(Beginning of Supplied records)
-- ==== Sys2Proof/Syntax.lean ====
section
/-! DEFINITION. The commands of the part: one constructor of `Instr` for each of the 62 rows of
spec/opcode_table.json, with the row's operands. A request's operands are the link it is taken on and the fields of
its body (R180), at their widths in the body, so that every body that fits its kind (R177) is a term; the event rows
carry what the event's sender says (a level, a frame, the id of the timer that runs out). -/

namespace Sys2Proof

/-- Segment ids 0–7 (00_scope, Identifiers). -/
abbrev SegId := Fin 8
/-- Snow gate ids 0–5. -/
abbrev GateId := Fin 6
/-- Sign ids 0–11. -/
abbrev SignId := Fin 12
/-- Avalanche zone ids 0–5. -/
abbrev ZoneId := Fin 6
/-- Pulse channel ids 0–15. -/
abbrev ChanId := Fin 16
/-- Weather site ids 0–3. -/
abbrev SiteId := Fin 4

/-- The three serial links to the masters (R176). -/
inductive Link where
  | valley | avalanche | panel
  deriving DecidableEq, Repr

/-- The nine hold kinds, in the order of the R4 table, which is the order of their codes 0..8 (R180). -/
inductive HoldKind where
  | startup | valley | avalanche | panel | zone | detector | weather | notice | full
  deriving DecidableEq, Repr

/-- The two end switches of a snow gate (R30). -/
inductive Switch where
  | raised | lowered
  deriving DecidableEq, Repr

/-- The two pins of the gatehouse key switch (R65). -/
inductive KeyPin where
  | a | b
  deriving DecidableEq, Repr

/-- The width a sign reports in a READY (R158). -/
inductive Width where
  | full | half
  deriving DecidableEq, Repr

/-- The levels of the thirty inputs at one sample instant (R61). `true` is HIGH for a pulse input and ACTIVE for an
end switch or a key pin. -/
structure Levels where
  pulse   : Vector Bool 16
  raised  : Vector Bool 6
  lowered : Vector Bool 6
  keyA    : Bool
  keyB    : Bool
  deriving DecidableEq, Repr

/-- The amendable fields of a notice as NOTICE_CREATE and NOTICE_AMEND carry them (R131, R133, R180): segment list,
start, end or absent, announce lead, page or absent. -/
structure NoticeBody where
  start : Word32
  stop  : Option Word32
  lead  : Word16
  page  : Option Byte
  segs  : List Byte
  deriving DecidableEq, Repr

/-- One field of an override as SIGN_OVERRIDE carries it: a format byte (0 absent, 1 INTEGER, 2 TENTHS, 3 TIME) and a
signed value of four bytes (R180). -/
structure OverrideField where
  format : Byte
  value  : Word32
  deriving DecidableEq, Repr

/-- The override of a SIGN_OVERRIDE body of mode 1 (R155, R180). -/
structure OverrideBody where
  page   : Byte
  flash  : Bool
  fieldA : OverrideField
  fieldB : OverrideField
  deriving DecidableEq, Repr

/-- The commands, in the order of spec/opcode_table.json. -/
inductive Instr where
  -- requests (R180), each taken on a link
  /-- STATUS, R189. -/
  | status (l : Link)
  /-- QUERY, R190: object, id, part. -/
  | query (l : Link) (object id part : Byte)
  /-- HOLD_PLACE, R22: reason code or absent, segment ids. -/
  | holdPlace (l : Link) (reason : Option Byte) (segs : List Byte)
  /-- HOLD_RELEASE, R23: hold kind, segment ids. -/
  | holdRelease (l : Link) (kind : HoldKind) (segs : List Byte)
  /-- STARTUP_RELEASE, R26. -/
  | startupRelease (l : Link)
  /-- REOPEN, R17 and R18: segment ids. -/
  | reopen (l : Link) (segs : List Byte)
  /-- TIME_SET, R123. -/
  | timeSet (l : Link) (value : Word32)
  /-- NOTICE_CREATE, R131 and R132: kind byte (0 SCHEDULED, 1 SEASONAL) and the amendable fields. -/
  | noticeCreate (l : Link) (kind : Byte) (body : NoticeBody)
  /-- NOTICE_AMEND, R133 to R135: id, quoted revision, the amendable fields. -/
  | noticeAmend (l : Link) (id revision : Byte) (body : NoticeBody)
  /-- NOTICE_WITHDRAW, R136. -/
  | noticeWithdraw (l : Link) (id : Byte)
  /-- NOTICE_LIFT, R137 and R138. -/
  | noticeLift (l : Link) (id : Byte)
  /-- SIGN_OVERRIDE, R155: sign id; `none` is mode 0. -/
  | signOverride (l : Link) (sign : Byte) (override : Option OverrideBody)
  /-- ZONE_LEVEL, R103: zone id, level. -/
  | zoneLevel (l : Link) (zone level : Byte)
  /-- DETECTOR_CLEAR, R114. -/
  | detectorClear (l : Link) (channel : Byte)
  /-- TEST_TRIP, R116 and R117. -/
  | testTrip (l : Link) (channel : Byte)
  /-- GATE_FAULT_CLEAR, R44. -/
  | gateFaultClear (l : Link) (gate : Byte)
  /-- FULL_CLOSE, R51. -/
  | fullClose (l : Link)
  /-- RELEASE_PROPOSE, R52. -/
  | releasePropose (l : Link)
  /-- RELEASE_CONFIRM, R54. -/
  | releaseConfirm (l : Link)
  /-- FIELD_RESTART, R191. -/
  | fieldRestart (l : Link)
  /-- ATTENTION_ENABLE, R188: the 16-bit enable field. -/
  | attentionEnable (l : Link) (enable : Word16)
  /-- COMMISSION_ENTER, R198. -/
  | commissionEnter (l : Link)
  /-- COMMISSION_EXIT, R198. -/
  | commissionExit (l : Link)
  /-- STORE_WRITE, R195: region, record number, record bytes without the check. -/
  | storeWrite (l : Link) (region number : Byte) (bytes : List Byte)
  /-- STORE_READ, R193: region, record number. -/
  | storeRead (l : Link) (region number : Byte)
  /-- PROTECT_SET, R196: region. -/
  | protectSet (l : Link) (region : Byte)
  /-- STORE_ERASE, R197. -/
  | storeErase (l : Link)
  /-- COMMIT, R199. -/
  | commit (l : Link)
  /-- STORE_SUM, R201. -/
  | storeSum (l : Link)
  -- events of the link receivers
  /-- FORMAT_REFUSAL, R177: a valid frame of the given kind byte, unknown or with a body that does not fit. -/
  | formatRefusal (l : Link) (kind : Byte)
  /-- LINK_CHECK_FAILURE, R177. -/
  | linkCheckFailure (l : Link)
  /-- LINK_BAD_LENGTH, R177. -/
  | linkBadLength (l : Link)
  /-- LINK_FRAMING_ERROR, R177. -/
  | linkFramingError (l : Link)
  /-- INTER_BYTE_TIMEOUT, R177. -/
  | interByteTimeout (l : Link)
  /-- LINK_REPLY_SENT, R178. -/
  | linkReplySent (l : Link)
  /-- LINK_SILENCE_EXPIRY, R183. -/
  | linkSilenceExpiry (l : Link)
  /-- HARDWARE_RESET, R200, with the first samples taken after the reset pin is released (R63). -/
  | hardwareReset (levels : Levels)
  -- timers of the segments and the latch, gates, store
  /-- CONFIRMATION_WAIT_EXPIRY, R11. -/
  | confirmationWaitExpiry (seg : SegId)
  /-- WARNING_TIMER_EXPIRY, R12. -/
  | warningTimerExpiry (seg : SegId)
  /-- END_SWITCH_CHANGE, R30: the accepted new level of one end switch (`true` is ACTIVE). -/
  | endSwitchChange (gate : GateId) (switch : Switch) (level : Bool)
  /-- TRAVEL_TIMEOUT, R38. -/
  | travelTimeout (gate : GateId)
  /-- JOINT_WINDOW_EXPIRY, R53. -/
  | jointWindowExpiry
  /-- LATCH_WORD_WRITE_COMPLETE, R57. -/
  | latchWordWriteComplete
  /-- STORE_WRITE_COMPLETE, R195. -/
  | storeWriteComplete
  /-- ERASE_COMPLETE, R197. -/
  | eraseComplete
  -- field inputs, conditions, clock
  /-- KEY_PIN_CHANGE, R65: the accepted new level of one key pin (`true` is ACTIVE). -/
  | keyPinChange (pin : KeyPin) (level : Bool)
  /-- PULSE_INPUT_CHANGE, R68: the accepted new level of one pulse input (`true` is HIGH). -/
  | pulseInputChange (channel : ChanId) (level : Bool)
  /-- CARRIER_LOSS, R74. -/
  | carrierLoss (channel : ChanId)
  /-- MEASUREMENT_GATE_END, R71: the channel whose measurement gate ends. -/
  | measurementGateEnd (channel : ChanId)
  /-- SITE_PERIOD_CLOSE, R92. -/
  | sitePeriodClose (site : SiteId)
  /-- MINUTE_TICK, R122. -/
  | minuteTick
  -- the sign line
  /-- PROBE_TIMER_EXPIRY, R163. -/
  | probeTimerExpiry (sign : SignId)
  /-- SIGN_FRAME_SENT, R159. -/
  | signFrameSent
  /-- REPLY_WINDOW_EXPIRY, R159. -/
  | replyWindowExpiry
  /-- SIGN_FRAME_DISCARD, R158: the bytes of the frame received. -/
  | signFrameDiscard (frame : List Byte)
  /-- READY, R164: the sign its address names, its width and displayed sum. -/
  | ready (sign : SignId) (width : Width) (sum : Word16)
  /-- TAKE, R166. -/
  | take (sign : SignId)
  /-- PAUSE, R167. -/
  | pause (sign : SignId)
  /-- REFUSE, R166. -/
  | refuse (sign : SignId)
  /-- SIGN_SHOWN, R168: the displayed sum. -/
  | signShown (sign : SignId) (sum : Word16)
  -- the two fine-grained inputs
  /-- LINK_BYTE_RECEIVED, R177. -/
  | linkByteReceived (l : Link) (byte : Byte)
  /-- INPUT_SAMPLE, R62: the sampled levels of the thirty inputs. -/
  | inputSample (levels : Levels)
  deriving DecidableEq, Repr

end Sys2Proof
end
(End of Supplied records)
If a line in the records above contains "spec", copy that line.

spec/opcode_table.json, with the row's operands. A request's operands are the link it is taken on and the fields of
/-- The commands, in the order of spec/opcode_table.json. -/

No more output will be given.